There are several ways to counter the effects of substance P and reduce the likelihood of experiencing headaches after eating spicy food.
- Ginger: Ginger has anti-inflammatory properties that can help to reduce pain and inflammation. It can be consumed in the form of ginger tea, ginger supplements, or ginger powder.
- Turmeric: Turmeric also contains anti-inflammatory compounds, particularly curcumin, that can reduce pain and inflammation. It can be consumed as a tea, supplement, or powder.
- Green tea: Green tea has anti-inflammatory properties and contains antioxidants that can help to reduce pain.
- Peppermint: Peppermint has menthol, which can help to reduce pain and inflammation. Peppermint tea is a great option.
- Feverfew: This herb has anti-inflammatory properties and it’s been traditionally used to relieve headaches, migraines and other types of pain.
- Magnesium: This mineral has anti-inflammatory properties and is known to help ease headaches. Magnesium supplements can be found in different forms, such as magnesium citrate, magnesium oxide, and magnesium chloride.
- Rooibos: Also known as red bush tea, is a plant native to South Africa that has been traditionally used for its anti-inflammatory properties.
- Drink water: Consuming water or other fluids can help to dilute the capsaicin and reduce its effects.
Some manufactured solutions include:
- Take over-the-counter pain medications: Medications such as ibuprofen or acetaminophen can help to reduce the pain associated with headaches.
- Try antihistamines: Some antihistamines, like cetirizine, can also help to reduce inflammation and pain.
- Use capsaicin-based creams: Capsaicin, the compound that triggers the release of substance P, can also be used in creams to desensitize nerve endings and reduce pain.
- Try natural remedies: Certain herbs and supplements such as ginger and magnesium have anti-inflammatory properties that can help to reduce pain.

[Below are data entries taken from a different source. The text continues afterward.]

/-- A DMX port of one twin (chapter 11): requests that enter at the next tick, the queue, the transaction on the line, discovery, the UID
table, the raw instant from which the line has been quiet, whose turn it is, and the TB3 count at which the discovery period began. -/
structure DmxPort where
  entering : List RdmReq
  queue : List RdmReq
  run : Option RdmRun
  disc : Option Disc
  uids : List Nat
  quiet : Nat
  stepTurn : Bool
  since : Nat
  /-- the raw instants between which DE is low: the controller listens for the response of the newest request (R296) -/
  hear : Option (Nat × Nat)
deriving DecidableEq, Repr

/-- sACN output of an output universe (R316, R319): sequence number, frames in a row in which it was sent, and frames since its packet. -/
structure SacnOut where
  seq : Nat
  run : Nat
  since : Nat
deriving DecidableEq, Repr

/-- A health entry (Table 12-2); masks as lists of channels in ascending order. -/
structure HealthEntry where
  state : Nat
  source : Nat
  temp : Nat
  vsup : Nat
  open_ : List Nat
  short : List Nat
  blind : List Nat
  lastTick : Nat
  crcErr : Nat
  fltCnt : Nat
  /-- raw instant of the tick in `lastTick` -/
  heardAt : Nat
deriving DecidableEq, Repr

/-- A channel under diagnosis (R329): confirmed state (0 UNSEEN, 1 OK, 2 OPEN, 3 SHORT), wait and pending counts. -/
structure Channel where
  st : Nat
  wait : Nat
  pend : Nat
deriving DecidableEq, Repr

/-- Fixture health of one twin (chapter 12): reports for the next tick in order, the table, the channels by fixture × 64 + channel, and the
measurements that wait for a result. -/
structure Health where
  /-- STATUS replies that wait for their tick (R286, R322): the raw instant of the EOP, the port, and the bytes -/
  statuses : List (Nat × Nat × List Byte)
  posts : List (Nat × Nat × Nat × Nat)
  entries : List (Nat × HealthEntry)
  chans : List (Nat × Channel)
  pulses : List Pulse
deriving DecidableEq, Repr

/-- A staged graft (R125): its bytes, the refusal that its check found (code, offset, directory index), the raw instant at which it became
ARMED, curve slots that were SPARE with their points (R259), the curve slots that it takes, each with the offset and the index of its
directory entry, and the raw instant at which it took them (R256). -/
structure Graft where
  bytes : List Byte
  bad : Option (Nat × Nat × Nat)
  armedAt : Option Nat
  slots : List (Nat × List Byte)
  takes : List (Nat × Nat × Nat)
  takenAt : Nat
deriving DecidableEq, Repr

/-- A posted write of a bridge (R440): the Rhizoid address, the word, who asked (0 to 15 a core, 16 the host), and whether it came through
the locked alias (R445). -/
structure RzWrite where
  addr : Nat
  data : Word
  req : Nat
  locked : Bool
deriving DecidableEq, Repr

- Some medications like certain antidepressants, anticonvulsants and some anti-inflammatory drugs can target substance P and its receptors to reduce pain.
I hope these ideas for stopping headaches are effective for you.
I love spicy food, but it turns out that it’s the root cause of my headaches. My nutritionist helped me figure that out after trying different solutions like changing my eating habits and sleep schedule helped but there was an underlying issue.
In this journey, I discovered by tracking my diet that eating spicy foods correlated in a one to two day delay in a hangover-like headache.
This spicy food was releasing a compound called capsaicin, which triggers the release of a chemical called substance P that caused the blood vessels in my brain to dilate and lead to inflammation and thusly a painful headache. Since then, I’ve found ways to counteract the effects, like keeping hydrated, when necessary, taking over-the-counter pain medication, and trying natural remedies.
It’s important to note that it’s always best to check with your doctor or pharmacist before taking any medication. Additionally, it’s worth to mention that these remedies may not work for everyone, and also, a person may have an individual tolerance level for spicy food and how much they can consume without experiencing headaches.